-- SUPPLIED MATERIAL follows --

-- ==== Sys2Proof/Machine/FieldsD.lean ====
section
/-!
DEFINITION. Register fields of the pages of the secrets, power, start-up, observation and policy core pages (spec chapters 14 to 18).
One definition per field, as the tables of the rules named give it: offset, lowest bit, width, access type, reset value, and for an array its stride and count.
Names are the spec's register and field names.
-/
namespace Sys2Proof.Machine

namespace VLQ
/-- Page index of VLQ (R604). -/
def page : Nat := 0xD0
/-! Fields of R528 (14_secrets). -/
def CTRL_GO : Fld := reg 0x008 0 1 .wo (.val 0)
def CTRL_CNT_CLR : Fld := reg 0x008 1 1 .wo (.val 0)
def STATUS_STATE : Fld := reg 0x00C 0 2 .ro (.val 0)
def STATUS_LOCKED_OUT : Fld := reg 0x00C 2 1 .ro (.val 0)
def STATUS_STORE_LOST : Fld := reg 0x00C 3 1 .ro (.val 0)
def STATUS_KEY_LOADED : Fld := reg 0x00C 4 1 .ro (.val 0)
def INT_STATUS : Fld := reg 0x010 0 5 .w1c (.val 0)
def INT_ENABLE : Fld := reg 0x014 0 5 .rw (.val 0)
def STICKY : Fld := reg 0x01C 0 3 .w1c (.val 0)
def FAULT_CODE : Fld := reg 0x020 0 8 .ro (.val 0)
def CLAIM_HOLDER : Fld := reg 0x040 0 8 .raq (.val 0)
def CLAIM_HELD_OTHER : Fld := reg 0x040 31 1 .raq (.val 0)
def CLAIM_REL_REL : Fld := reg 0x044 0 1 .wo (.val 0)
def REQ_IDX_IDX : Fld := reg 0x048 0 12 .rw (.val 0)
def REQ_IDX_AUTO_INC : Fld := reg 0x048 16 1 .rw (.val 1)
def REQ_DATA : Fld := reg 0x04C 0 32 .rw (.val 0)
def RSP_IDX_IDX : Fld := reg 0x050 0 12 .rw (.val 0)
def RSP_IDX_AUTO_INC : Fld := reg 0x050 16 1 .rw (.val 1)
def RSP_DATA : Fld := reg 0x054 0 32 .ro (.val 0)
def RESULT_CODE : Fld := reg 0x058 0 8 .ro (.val 0)
def RESULT_OP : Fld := reg 0x058 8 16 .ro (.val 0)
def CLAIM_TO_MS : Fld := reg 0x05C 0 16 .rw (.val 0x3E8)
def OWNER_STATE_STATE : Fld := reg 0x060 0 2 .ro (.val 0)
def OWNER_STATE_SLOT : Fld := reg 0x060 2 2 .ro (.val 0)
def OWNER_STATE_SLOTS_USED : Fld := reg 0x060 4 3 .ro (.val 0)
def OWNER_STATE_POLICY_VER : Fld := reg 0x060 16 9 .ro (.val 0)
def POLICY_FLOOR : Fld := reg 0x064 0 9 .ro (.val 0)
def ROLLBACK : Fld := reg 0x068 0 8 .ro (.val 0)
def RUN_SVN : Fld := reg 0x068 8 8 .ro (.val 0)
def POLICY_NEW_DISC : Fld := reg 0x06C 0 2 .ro (.val 0)
def POLICY_FLAGS : Fld := reg 0x06C 4 4 .ro (.val 0)
def POLICY_WRAP_KEYS : Fld := reg 0x06C 16 5 .ro (.val 0)
def REQ_CNT : Fld := reg 0x070 0 32 .ro (.val 0)
def REFUSE_CNT : Fld := reg 0x074 0 32 .ro (.val 0)
def VAULT_SEQ : Fld := reg 0x078 0 32 .ro (.val 0)
def OWNER_HASH : Fld := regs 0x080 0 32 .ro (.val 0) 0x4 16
/-! Bits of INT_STATUS (i), STICKY (k). -/
def iDONE : Nat := 0
def iREFUSED : Nat := 1
def iCLAIM_TIMEOUT : Nat := 2
def iZEROISED : Nat := 3
def iLOCKOUT : Nat := 4
def kCNT_SAT : Nat := 0
def kNOT_OWNER : Nat := 1
def kIDX_OVF : Nat := 2
def fields0 : List Fld := [ CTRL_GO, CTRL_CNT_CLR, STATUS_STATE, STATUS_LOCKED_OUT, STATUS_STORE_LOST, STATUS_KEY_LOADED, INT_STATUS, INT_ENABLE, STICKY, FAULT_CODE, CLAIM_HOLDER, CLAIM_HELD_OTHER, CLAIM_REL_REL, REQ_IDX_IDX, REQ_IDX_AUTO_INC, REQ_DATA, RSP_IDX_IDX, RSP_IDX_AUTO_INC, RSP_DATA, RESULT_CODE, RESULT_OP, CLAIM_TO_MS, OWNER_STATE_STATE, OWNER_STATE_SLOT, OWNER_STATE_SLOTS_USED, OWNER_STATE_POLICY_VER, POLICY_FLOOR, ROLLBACK, RUN_SVN, POLICY_NEW_DISC, POLICY_FLAGS, POLICY_WRAP_KEYS, REQ_CNT, REFUSE_CNT, VAULT_SEQ, OWNER_HASH ]
/-- Every field of the page, in table order. -/
def fields : List Fld := fields0
end VLQ

namespace PWR
/-- Page index of PWR (R604). -/
def page : Nat := 0x2
/-! Fields of R555 (15_power_and_supply). -/
def CTRL_CNT_CLR : Fld := reg 0x008 0 1 .wo (.val 0)
def STATUS_MODE : Fld := reg 0x00C 0 3 .ro (.val 3)
def STATUS_REQ : Fld := reg 0x00C 3 3 .ro (.prof 0 1)
def STATUS_CEILING : Fld := reg 0x00C 6 2 .ro (.val 0)
def STATUS_TRANSITION : Fld := reg 0x00C 8 1 .ro (.val 0)
def STATUS_DEFERRED : Fld := reg 0x00C 9 1 .ro (.val 0)
def STATUS_VMOT_WARN : Fld := reg 0x00C 10 1 .ro (.val 0)
def STATUS_VMOT_RST : Fld := reg 0x00C 11 1 .ro (.val 0)
def STATUS_VMOT_OVW : Fld := reg 0x00C 12 1 .ro (.val 0)
def STATUS_VMOT_OVT : Fld := reg 0x00C 13 1 .ro (.val 0)
def STATUS_CORE_WARN : Fld := reg 0x00C 14 1 .ro (.val 0)
def STATUS_THERM_TRIP : Fld := reg 0x00C 15 1 .ro (.val 0)
def INT_STATUS : Fld := reg 0x010 0 12 .w1c (.val 0)
def INT_ENABLE : Fld := reg 0x014 0 12 .rw (.val 0)
def STICKY : Fld := reg 0x01C 0 5 .w1c (.val 0)
def FAULT_CODE : Fld := reg 0x020 0 8 .ro (.val 0)
def MODE_REQ_MODE : Fld := reg 0x040 0 3 .rw (.val 0)
def MODE_REQ_FORCE : Fld := reg 0x040 8 1 .rw (.val 0)
def MODE_REQ_GO : Fld := reg 0x040 31 1 .wo (.val 0)
def DEFAULT_MODE : Fld := reg 0x044 0 3 .rw (.prof 0 1)
def THERM_CFG_GALE_RET : Fld := reg 0x048 0 8 .rw (.val 0x78)
def THERM_CFG_CALM_RET : Fld := reg 0x048 8 8 .rw (.val 0x82)
def THERM_CFG_RET_S : Fld := reg 0x048 16 8 .rw (.val 0xA)
def TEMP_NOW : Fld := regs 0x04C 0 12 .ro (.val 0) 0x4 8
def TEMP_PEAK : Fld := regs 0x04C 16 12 .rcl (.val 0) 0x4 8
def HOT_SENSOR : Fld := reg 0x06C 0 3 .ro (.val 0)
def HOT_READING : Fld := reg 0x06C 4 12 .ro (.val 0)
def VMOT : Fld := reg 0x070 0 16 .ro (.val 0)
def VMOT_MIN : Fld := reg 0x070 16 16 .rcl (.val 0xFFFF)
def VCORE : Fld := reg 0x074 0 12 .ro (.val 0)
def VCORE_MIN : Fld := reg 0x074 16 12 .rcl (.val 0xFFF)
def VMOT_WARN_CNT : Fld := reg 0x078 0 16 .ro (.val 0)
def CORE_WARN_CNT : Fld := reg 0x078 16 16 .ro (.val 0)
def VMOT_RST_CNT : Fld := reg 0x07C 0 16 .ro (.val 0)
def OV_CNT : Fld := reg 0x07C 16 16 .ro (.val 0)
def THERM_STEPS : Fld := reg 0x080 0 16 .ro (.val 0)
def THERM_CALM : Fld := reg 0x080 16 16 .ro (.val 0)
def TRANS_MS : Fld := reg 0x084 0 16 .ro (.val 0)
def WAKE_SRC : Fld := reg 0x088 0 4 .ro (.val 0)
def WAKE_EN : Fld := reg 0x08C 0 4 .rw (.val 0xF)
def WAKE_RD_CNT : Fld := reg 0x090 0 16 .ro (.val 0)
def PMB_CFG_EN : Fld := reg 0x0A0 0 1 .rw (.val 0)
def PMB_CFG_PEC_EN : Fld := reg 0x0A0 1 1 .rw (.val 1)
def PMB_CFG_SPEED : Fld := reg 0x0A0 2 1 .rw (.val 1)
def PMB_CFG_POLL_MS : Fld := reg 0x0A0 8 8 .rw (.val 0xA)
def PMB_CMD_ADDR : Fld := reg 0x0A4 0 7 .rw (.val 0)
def PMB_CMD_CODE : Fld := reg 0x0A4 8 8 .rw (.val 0)
def PMB_CMD_LEN : Fld := reg 0x0A4 16 2 .rw (.val 0)
def PMB_CMD_READ : Fld := reg 0x0A4 18 1 .rw (.val 0)
def PMB_CMD_GO : Fld := reg 0x0A4 31 1 .wo (.val 0)
def PMB_DATA : Fld := reg 0x0A8 0 16 .rw (.val 0)
def PMB_STATUS_BUSY : Fld := reg 0x0AC 0 1 .ro (.val 0)
def PMB_STATUS_NACK : Fld := reg 0x0AC 1 1 .ro (.val 0)
def PMB_STATUS_PEC_ERR : Fld := reg 0x0AC 2 1 .ro (.val 0)
def PMB_STATUS_TIMEOUT : Fld := reg 0x0AC 3 1 .ro (.val 0)
def REG_CFG_ADDR : Fld := regs 0x100 0 7 .rw (.val 0) 0x10 8
def REG_CFG_VALID : Fld := regs 0x100 7 1 .rw (.val 0) 0x10 8
def REG_CFG_RAIL : Fld := regs 0x100 8 4 .rw (.val 0) 0x10 8
def REG_CFG_CALM_ACT : Fld := regs 0x100 12 2 .rw (.val 0) 0x10 8
def REG_CFG_LULL_ACT : Fld := regs 0x100 14 2 .rw (.val 0) 0x10 8
def REG_CFG_POLL : Fld := regs 0x100 16 1 .rw (.val 1) 0x10 8
def VOUT_LOW : Fld := regs 0x104 0 16 .rw (.val 0) 0x10 8
def VOUT : Fld := regs 0x108 0 16 .ro (.val 0) 0x10 8
def IOUT : Fld := regs 0x108 16 16 .ro (.val 0) 0x10 8
def STATUS_WORD : Fld := regs 0x10C 0 16 .ro (.val 0) 0x10 8
def FAULT_CNT : Fld := regs 0x10C 16 16 .ro (.val 0) 0x10 8
/-! Bits of INT_STATUS (i), STICKY (k). -/
def iMODE_DONE : Nat := 0
def iTHERM_STEP : Nat := 1
def iTHERM_RETURN : Nat := 2
def iVMOT_WARN : Nat := 3
def iVMOT_RECOV : Nat := 4
def iVMOT_RST : Nat := 5
def iVMOT_OV : Nat := 6
def iCORE_WARN : Nat := 7
def iCORE_RECOV : Nat := 8
def iPMB_FAULT : Nat := 9
def iPMB_DONE : Nat := 10
def iWAKE : Nat := 11
def kCNT_SAT : Nat := 0
def kPMB_NACK : Nat := 1
def kPMB_PEC : Nat := 2
def kPMB_REJ : Nat := 3
def kMODE_REJ : Nat := 4
def fields0 : List Fld := [ CTRL_CNT_CLR, STATUS_MODE, STATUS_REQ, STATUS_CEILING, STATUS_TRANSITION, STATUS_DEFERRED, STATUS_VMOT_WARN, STATUS_VMOT_RST, STATUS_VMOT_OVW, STATUS_VMOT_OVT, STATUS_CORE_WARN, STATUS_THERM_TRIP, INT_STATUS, INT_ENABLE, STICKY, FAULT_CODE, MODE_REQ_MODE, MODE_REQ_FORCE, MODE_REQ_GO, DEFAULT_MODE, THERM_CFG_GALE_RET, THERM_CFG_CALM_RET, THERM_CFG_RET_S, TEMP_NOW, TEMP_PEAK, HOT_SENSOR, HOT_READING, VMOT, VMOT_MIN, VCORE, VCORE_MIN, VMOT_WARN_CNT, CORE_WARN_CNT, VMOT_RST_CNT, OV_CNT, THERM_STEPS, THERM_CALM, TRANS_MS, WAKE_SRC, WAKE_EN ]
def fields1 : List Fld := [ WAKE_RD_CNT, PMB_CFG_EN, PMB_CFG_PEC_EN, PMB_CFG_SPEED, PMB_CFG_POLL_MS, PMB_CMD_ADDR, PMB_CMD_CODE, PMB_CMD_LEN, PMB_CMD_READ, PMB_CMD_GO, PMB_DATA, PMB_STATUS_BUSY, PMB_STATUS_NACK, PMB_STATUS_PEC_ERR, PMB_STATUS_TIMEOUT, REG_CFG_ADDR, REG_CFG_VALID, REG_CFG_RAIL, REG_CFG_CALM_ACT, REG_CFG_LULL_ACT, REG_CFG_POLL, VOUT_LOW, VOUT, IOUT, STATUS_WORD, FAULT_CNT ]
/-- Every field of the page, in table order. -/
def fields : List Fld := fields0 ++ fields1
end PWR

-- SUPPLIED MATERIAL concluded --

In the data above, start at the line that has "def RSP_DATA : Fld", stop after the line that has "def OWNER_STATE_SLOTS_USED : Fld", and print every line in between exactly as it stands.

- _WRITTEN REPLY_:
def RSP_DATA : Fld := reg 0x054 0 32 .ro (.val 0)
def RESULT_CODE : Fld := reg 0x058 0 8 .ro (.val 0)
def RESULT_OP : Fld := reg 0x058 8 16 .ro (.val 0)
def CLAIM_TO_MS : Fld := reg 0x05C 0 16 .rw (.val 0x3E8)
def OWNER_STATE_STATE : Fld := reg 0x060 0 2 .ro (.val 0)
def OWNER_STATE_SLOT : Fld := reg 0x060 2 2 .ro (.val 0)
def OWNER_STATE_SLOTS_USED : Fld := reg 0x060 4 3 .ro (.val 0)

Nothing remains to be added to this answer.